## [Records for the exercise]

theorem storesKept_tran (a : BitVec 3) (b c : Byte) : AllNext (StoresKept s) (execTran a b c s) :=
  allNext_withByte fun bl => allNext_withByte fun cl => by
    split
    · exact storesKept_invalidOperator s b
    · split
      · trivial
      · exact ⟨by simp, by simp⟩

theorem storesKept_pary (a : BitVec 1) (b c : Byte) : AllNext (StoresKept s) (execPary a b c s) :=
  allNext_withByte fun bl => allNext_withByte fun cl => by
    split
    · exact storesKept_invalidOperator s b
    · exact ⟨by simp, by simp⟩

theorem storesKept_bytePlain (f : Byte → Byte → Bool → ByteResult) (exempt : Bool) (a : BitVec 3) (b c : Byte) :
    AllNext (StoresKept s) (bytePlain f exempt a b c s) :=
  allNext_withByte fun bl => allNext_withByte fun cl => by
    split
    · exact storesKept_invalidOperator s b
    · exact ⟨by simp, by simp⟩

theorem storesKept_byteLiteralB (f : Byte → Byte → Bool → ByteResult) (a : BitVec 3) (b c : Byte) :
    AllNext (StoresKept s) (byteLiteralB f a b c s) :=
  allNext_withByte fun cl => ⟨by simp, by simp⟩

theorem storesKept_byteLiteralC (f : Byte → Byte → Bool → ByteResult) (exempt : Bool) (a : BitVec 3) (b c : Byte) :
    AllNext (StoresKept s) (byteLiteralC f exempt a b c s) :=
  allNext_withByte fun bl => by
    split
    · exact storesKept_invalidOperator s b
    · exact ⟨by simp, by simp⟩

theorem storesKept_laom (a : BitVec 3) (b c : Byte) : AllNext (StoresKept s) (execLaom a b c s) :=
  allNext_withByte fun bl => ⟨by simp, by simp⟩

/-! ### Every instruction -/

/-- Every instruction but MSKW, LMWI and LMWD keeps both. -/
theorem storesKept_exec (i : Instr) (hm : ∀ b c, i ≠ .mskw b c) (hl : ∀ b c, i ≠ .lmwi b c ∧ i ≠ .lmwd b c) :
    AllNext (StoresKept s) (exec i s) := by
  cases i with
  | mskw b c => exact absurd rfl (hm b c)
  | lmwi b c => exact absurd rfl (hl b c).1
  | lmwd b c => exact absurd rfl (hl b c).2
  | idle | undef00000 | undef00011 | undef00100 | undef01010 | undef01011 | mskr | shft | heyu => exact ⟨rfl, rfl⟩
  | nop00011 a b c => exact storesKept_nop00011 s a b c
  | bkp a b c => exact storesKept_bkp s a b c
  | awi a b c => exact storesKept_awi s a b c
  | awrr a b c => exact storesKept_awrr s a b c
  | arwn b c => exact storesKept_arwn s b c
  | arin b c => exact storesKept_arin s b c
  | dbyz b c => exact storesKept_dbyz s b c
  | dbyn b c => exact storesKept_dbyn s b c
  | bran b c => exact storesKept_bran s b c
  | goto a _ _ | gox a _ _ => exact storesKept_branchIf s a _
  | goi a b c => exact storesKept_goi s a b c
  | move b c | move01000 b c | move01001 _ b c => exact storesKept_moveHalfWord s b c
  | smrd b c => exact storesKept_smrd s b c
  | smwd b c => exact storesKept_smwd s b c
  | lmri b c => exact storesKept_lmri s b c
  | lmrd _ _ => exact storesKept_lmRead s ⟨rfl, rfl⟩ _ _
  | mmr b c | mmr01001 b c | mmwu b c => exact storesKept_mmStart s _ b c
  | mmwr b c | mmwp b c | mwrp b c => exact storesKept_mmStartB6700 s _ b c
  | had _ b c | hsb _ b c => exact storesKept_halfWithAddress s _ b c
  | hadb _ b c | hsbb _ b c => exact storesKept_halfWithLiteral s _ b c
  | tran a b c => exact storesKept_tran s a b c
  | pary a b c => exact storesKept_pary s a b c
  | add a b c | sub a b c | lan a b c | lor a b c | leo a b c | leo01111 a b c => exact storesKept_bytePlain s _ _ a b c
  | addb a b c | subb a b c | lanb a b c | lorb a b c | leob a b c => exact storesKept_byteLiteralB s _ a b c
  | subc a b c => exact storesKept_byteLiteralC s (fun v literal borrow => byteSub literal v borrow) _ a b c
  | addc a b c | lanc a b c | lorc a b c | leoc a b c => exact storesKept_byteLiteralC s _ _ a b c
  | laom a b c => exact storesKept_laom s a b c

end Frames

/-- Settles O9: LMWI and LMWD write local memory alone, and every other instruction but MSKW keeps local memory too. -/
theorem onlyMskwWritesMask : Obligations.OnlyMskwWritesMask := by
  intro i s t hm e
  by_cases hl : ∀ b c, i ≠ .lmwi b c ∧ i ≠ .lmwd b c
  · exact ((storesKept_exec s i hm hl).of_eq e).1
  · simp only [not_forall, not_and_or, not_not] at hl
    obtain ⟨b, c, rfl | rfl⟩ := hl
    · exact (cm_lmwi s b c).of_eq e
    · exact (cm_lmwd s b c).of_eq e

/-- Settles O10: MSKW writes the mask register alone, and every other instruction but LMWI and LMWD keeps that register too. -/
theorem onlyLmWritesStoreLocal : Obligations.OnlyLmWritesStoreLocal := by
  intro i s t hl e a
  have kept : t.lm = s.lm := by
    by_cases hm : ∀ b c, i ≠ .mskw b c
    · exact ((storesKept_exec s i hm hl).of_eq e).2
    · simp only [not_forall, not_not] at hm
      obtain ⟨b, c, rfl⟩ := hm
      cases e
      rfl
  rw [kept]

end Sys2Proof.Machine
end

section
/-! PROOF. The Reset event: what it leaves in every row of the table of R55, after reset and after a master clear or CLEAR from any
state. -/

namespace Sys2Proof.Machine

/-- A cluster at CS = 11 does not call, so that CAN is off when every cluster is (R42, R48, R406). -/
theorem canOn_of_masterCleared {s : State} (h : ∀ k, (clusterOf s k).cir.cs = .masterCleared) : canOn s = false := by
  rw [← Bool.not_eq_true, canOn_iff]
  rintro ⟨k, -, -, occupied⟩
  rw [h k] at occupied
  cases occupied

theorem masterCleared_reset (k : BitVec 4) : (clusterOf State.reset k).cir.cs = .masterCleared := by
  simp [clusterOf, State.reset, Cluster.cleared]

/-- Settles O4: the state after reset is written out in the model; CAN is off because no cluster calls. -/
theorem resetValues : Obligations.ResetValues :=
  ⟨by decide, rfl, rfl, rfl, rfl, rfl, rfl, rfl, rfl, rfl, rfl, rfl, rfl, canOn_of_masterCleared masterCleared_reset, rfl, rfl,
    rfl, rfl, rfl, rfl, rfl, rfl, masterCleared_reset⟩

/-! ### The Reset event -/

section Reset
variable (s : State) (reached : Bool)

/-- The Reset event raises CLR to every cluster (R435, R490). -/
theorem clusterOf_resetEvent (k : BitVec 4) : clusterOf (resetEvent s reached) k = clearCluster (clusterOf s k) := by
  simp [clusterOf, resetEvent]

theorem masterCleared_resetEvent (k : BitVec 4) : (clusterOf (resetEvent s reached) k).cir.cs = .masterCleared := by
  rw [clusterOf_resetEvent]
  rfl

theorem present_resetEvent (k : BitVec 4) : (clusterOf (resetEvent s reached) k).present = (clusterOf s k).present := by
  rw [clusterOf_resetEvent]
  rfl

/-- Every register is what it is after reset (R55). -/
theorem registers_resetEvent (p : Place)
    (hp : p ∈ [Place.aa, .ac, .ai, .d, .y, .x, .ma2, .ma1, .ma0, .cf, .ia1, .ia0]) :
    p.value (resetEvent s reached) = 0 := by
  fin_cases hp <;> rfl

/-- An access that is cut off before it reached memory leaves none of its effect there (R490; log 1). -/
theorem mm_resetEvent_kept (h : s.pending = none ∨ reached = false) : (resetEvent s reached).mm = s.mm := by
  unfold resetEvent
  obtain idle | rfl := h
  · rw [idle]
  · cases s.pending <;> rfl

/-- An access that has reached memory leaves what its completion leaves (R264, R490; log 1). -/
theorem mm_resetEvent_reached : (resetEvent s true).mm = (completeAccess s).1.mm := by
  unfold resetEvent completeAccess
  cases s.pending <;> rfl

## [How to complete this task]
Out of the data above, set down the lines from the one with "theorem masterCleared_reset (k" to the one with "theorem resetValues : Obligations.ResetValues", both included, exactly as written and with no additions.

## [Answer to this task]
theorem masterCleared_reset (k : BitVec 4) : (clusterOf State.reset k).cir.cs = .masterCleared := by
  simp [clusterOf, State.reset, Cluster.cleared]

/-- Settles O4: the state after reset is written out in the model; CAN is off because no cluster calls. -/
theorem resetValues : Obligations.ResetValues :=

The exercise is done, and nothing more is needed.